This is the title of a book by Richard Osman. For those of you who might not know, Osman is a TV Personality, appearing in UK game shows such as Pointless.
Here is the publisher’s description of the book.
In a peaceful retirement village, four unlikely friends meet weekly in the Jigsaw Room to discuss unsolved crimes; together they call themselves the Thursday Murder Club.
When a local developer is found dead with a mysterious photograph left next to the body, the Thursday Murder Club suddenly find themselves in the middle of their first live case.
As the bodies begin to pile up, can our unorthodox but brilliant gang catch the killer, before it’s too late?
This post is a review, but only up to a point since I have another angle here. The book has already sold in large numbers, so my comments will not affect its success in any way. Be that as it may, having read about a third of it I put it aside for several weeks. I found the crime elements over-complicated and uninvolving – I didn’t really care who had murdered whom or whether our four golden oldies would figure it out in the end. But where it scored was in its portrayal of the retired individuals who were trying to make sense of it all. We are given them in the third person, save only for Joyce, a retired nurse who keeps a diary from the pages of which she addresses us directly as if engaging us in conversation. For me, the real centre of interest lies in the characters rather than the plot, which is surely preferably to an ingenious plot carried forward by cardboard characters.
Osman is to be congratulated on noticing, before reaching an age where he can experience it for himself, that older people still have emotions. Some authors have achieved this in the past, Ring Lardner for example. Remember him, I hope so? But Osman does it very well. Another area where he excels is reading the signs of the times. Not all old people could afford to live in Coopers Chase, a retirement complex specifically intended for the relatively well-to-do. But in conveying the details of this complex and its residents, the narrative can become a bit too whimsical for my taste, though an excellent source for social scientists.
The development is situated in the grounds of an old convent, which leads to one of the murders.
The old convent dominates Coopers Chase, with three modern residential developments spiralling out from this central point. For over a hundred years the convent was a hushed building, filled with the dry bustle of habits and the quiet certainty of prayers offered and answered. Tapping along its dark corridors you would have found some women comfortable in their serenity, some women frightened of a speeding world, some women hiding, some women proving a vague, long-forgotten point and some women taking joy in serving a higher purpose.
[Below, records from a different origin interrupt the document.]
/-! ## Drains (12 R309, R312 to R314) -/

/-- How a line fails its check: the size of the difference at the checksum's scale and the tolerance times 2^16, or that its
element sum is infinite, or NaN. -/
inductive LineOut where
  | off (diff tol : Nat)
  | inf
  | nan
  deriving DecidableEq, Repr
/-- Compare the exact sum of a line's elements with what is expected. -/
def lineOut (ty : Nat) (el : List Num) (want : Option Int × Option Int) : Option LineOut :=
  match want.1, want.2 with
  | some e, some a =>
    if ty = 2 then
      let sum := (el.map fun v => ((termOf v).1.getD 0)).foldl (· + ·) 0
      let d := sextN (wrapN ((sum - e) / 2 ^ sumScale) 32) 32
      if d = 0 then none else some (.off d.natAbs 0)
    else
      match (sumTerms (el.map termOf)).1 with
      | some x =>
        let d := (x - e).natAbs
        if d * 2 ^ 16 ≤ a.natAbs then none else some (.off d a.natAbs)
      | none =>
        let nan := el.any Num.isNan || (decide (.inf false ∈ el) && decide (.inf true ∈ el))
        some (if nan then .nan else .inf)
  | _, _ => none
/-- MAG of one line (12 R314); a NaN sum has no ratio. -/
def magOf (ty : Nat) : LineOut → Nat
  | .off d a =>
    if ty = 2 then (if d = 0 then 0 else log2N d + 1)
    else if a = 0 then 255
    else
      let r := d * 2 ^ 16 / a
      if r < 2 then 0 else min 255 (log2N r)
  | .inf => 255
  | .nan => 0
/-- The lines of a tile: 64 rows or 64 columns of values. -/
def tileLines (el : List Num) (cols : Bool) : List (List Num) :=
  if cols then (List.range 64).map fun n => (List.range 64).map fun m => el.getD (64 * m + n) (.fin false 0 0) else rowsOf el
/-- The lines out of tolerance. -/
def linesOut (ty : Nat) (el : List Num) (sums : List (Option Int × Option Int)) (cols : Bool) : List (Nat × LineOut) :=
  (tileLines el cols).zipIdx.filterMap fun l => (lineOut ty l.1 (sums.getD l.2 (some 0, some 0))).map fun o => (l.2, o)
/-- Bit j: a line of lines 8j to 8j + 7 is out. -/
def lineBits (l : List (Nat × LineOut)) : Nat :=
  (List.range 8).foldl (fun m j => m + (if l.any fun e => decide (e.1 / 8 = j) then 2 ^ j else 0)) 0
/-- The largest MAG. The ratio of a line whose sum is NaN is a free value where no other line has the largest MAG
(notes/assumptions/21.md). -/
def largestMag (s : State) (ty : Nat) (l : List LineOut) : Nat × State :=
  let m := l.foldl (fun m o => max m (magOf ty o)) 0
  if l.any (fun o => decide (o = .nan)) && decide (m < 255) then
    let r := takeFree s
    (r.1.toNat % 256, r.2)
  else (m, s)
/-- The element that CORRECT computes: the column's checksum less its other elements (12 R312). -/
def correctedElem (t : Tile) (el : List Num) (m n : Nat) : Dword × BitVec 4 :=
  let want := (t.cols.getD n (some 0, some 0)).1.getD 0
  let others := (List.range 64).filterMap fun r => if r = m then none else some ((el.getD (64 * r + n) (.fin false 0 0)).negate)
  let v := others.foldl (fun a x => (addNum 0 a x).1) (Num.ofScaled 0 want (-(sumScale : Int)))
  accRound t.ty v
/-- What the check of a drain decides: the tile, CODE 2 or not, rows, columns and corrected elements of DETAIL, and the
checksum registers of a failure. -/
structure Judged where
  tile : Tile
  bad : Bool := false
  rows : Nat := 0
  cols : Nat := 0
  fixed : Nat := 0
  abft : Option Abft := none
  fl : BitVec 4 := 0
  deriving DecidableEq, Repr
/-- The check of R312. -/
def judge (s : State) (core u : Nat) (fe : Ferry) (k : CoxCmd) (t : Tile) : Judged × State :=
  if !t.kept then ({ tile := t }, s)
  else
    let el := t.elems.map (accVal t.ty)
    let ro := linesOut t.ty el t.rows false
    let co := linesOut t.ty el t.cols true
    match ro, co with
    | [], [] => ({ tile := t }, s)
    | r, c =>
      match decide (k.policy = 0), r, c with
      | true, [(m, _)], [(n, _)] =>
        let x := correctedElem t el m n
        ({ tile := { t with el := t.elems.set (64 * m + n) x.1 }, rows := 1, cols := 1, fixed := 1, fl := x.2 }, s)
      | _, _, _ =>
        let mg := largestMag s t.ty ((r ++ c).map Prod.snd)
        let a : Abft :=
          { syn := BitVec.ofNat 32 (lineBits r * 2 ^ 24 + lineBits c * 2 ^ 16 + mg.1 * 2 ^ 8)
            unit := BitVec.ofNat 32 (core * 2 ^ 16 + (u - 64) % 4 * 2 ^ 8 + fe.accTiles.idxOf k.tile)
            row := (r.head?.map fun e => BitVec.ofNat 32 e.1).getD 0xFFFFFFFF
            col := (c.head?.map fun e => BitVec.ofNat 32 e.1).getD 0xFFFFFFFF }
        ({ tile := t, bad := true, rows := r.length, cols := c.length, abft := some a }, mg.2)
/-- One element as a drain writes it, with the engine flags of ACCVT (12 R308). -/
def drainElem (k : CoxCmd) (ty : Nat) (x : Dword) : List Byte × BitVec 4 :=
  if k.op = 0xBD then (leBytes (accSize ty) x.toNat, 0)
  else
    let g := k.a.toNat
    let tgt := bitsN g 19 5
    let v := accVal ty x
    let r := convert tgt { rm := bitsN g 24 3, sat := bitN g 27, inf := bitN g 28, ftz := false, x := 0 } v
    (leBytes (tySize tgt) r.bits,
     (if v.isNan then 4 else 0) ||| (if r.flags &&& fNV ≠ 0 then 2 else 0) ||| (if r.flags &&& fOF ≠ 0 then 1 else 0))
/-- $abft.fixed after a correction; it saturates. -/
def fixedAfter (w : Word) (n : Nat) : Word := if w.toNat + n ≤ 0xFFFFFFFF then w + BitVec.ofNat 32 n else 0xFFFFFFFF
/-- The drain's write to the bank, its flags and $abft. -/
def drainWrite (s : State) (c u : Nat) (k : CoxCmd) (j : Judged) : State :=
  let es := j.tile.elems.map (drainElem k j.tile.ty)
  let fl := es.foldl (fun m e => m ||| e.2) j.fl
  let s := if j.fixed = 0 then s else putTile s c k.tile j.tile
  let s := modCtx s c fun x =>
    { (lsWrite x (bitsN k.a.toNat 0 17) (es.flatMap Prod.fst)) with abftFixed := fixedAfter x.abftFixed j.fixed }
  modCox s c u fun x => { x with flags := x.flags ||| fl, failed := if x.failed.isNone then j.abft else x.failed }
/-- The status word of a drain. -/
def drainStatus (j : Judged) : Word := statusEngine (!j.bad) (j.rows * 2 ^ 16 + j.cols * 2 ^ 8 + j.fixed)
/-- The status sets out. -/
def drainDeliver (s : State) (c u : Nat) (k : CoxCmd) (st : Word) : State :=
  if k.name = 0 then s
  else deliverStatus (modCox s c u fun x => { x with sent := x.sent ++ [k.name] }) c u k.name k.word st 0
/-- DRAIN_COMPLETE (12 R309, R312). -/
def execDrainComplete (core : Nat) (s : State) : Ans :=
  .next (match (getCore s core).engine with
  | none => s
  | some (c, u) =>
    match headCmd s c u with
    | none => s
    | some k =>
      if !(k.op = 0xBD || k.op = 0xBE) then s
      else if !isActive s core c then wakeEngine (modCore s core fun k => { k with engine := none }) core 1
      else
        let r := judge s core u (getFerry s c (u - 64)) k (getTile s c k.tile)
        let s := drainWrite r.2 c u k r.1
        drainDeliver (endCmd s core c u) c u k (drainStatus r.1))

end Sys2Proof.Machine
end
And because of this, the ground contains a graveyard where departed sisters have been laid to rest.
And then one day you would take the short trip up the hill, through the tunnel of trees, to the Garden of Eternal Rest – the iron gates and low stone walls of the Garden looking over the convent and the endless beauty of the Kentish High Weald beyond, your body in another single bed, under a simple stone, alongside the Sister Margarets and Sister Marys of the generations before you. If you had once had dreams they could now play over the green hills, and if you had secrets then they were kept safe inside.
As might be expected, the developer wants to ‘develop’ the entire site, graveyard included. This raises certain questions, from the simple – do we really want to dig up dead nuns for housing? – to heavy theological questions relating to the resurrection of the flesh which, not wishing to fry what’s left of my brain, I will neatly side-step. But be it noted, the developer who intends this desecration is duly bumped off before he can bring it about.
The reason I find this storyline so interesting is that my wife and I, in real life, live in the grounds of an old convent. The order in question has gone under various related names but I will refer to them as the Poor Clares. I still remember the days when they sold eggs at the convent gate.
Since the sisters who lived here suffered the same fate as those in the book, our site also contains a graveyard.
But as in the book, the developer wanted to build on this ground too, and was supported by the arch-diocese, which proposed to go along with this plan, presumably to further swell their coffers. This caused outrage at the time. Fortunately, the City Council took legal action to protect the departed sisters both from the developer and their dubious co-religionists.
Little note. In reading up about the Poor Clares I constanly found their places of residence referred to as monasteries, which I had thought were inhabited by monks rather than nuns. But since everyone round here has used the word ‘convent’ for decades I am sticking with what I am accustomed to. And, as Mrs Slocombe used to say, I am unanimous in that.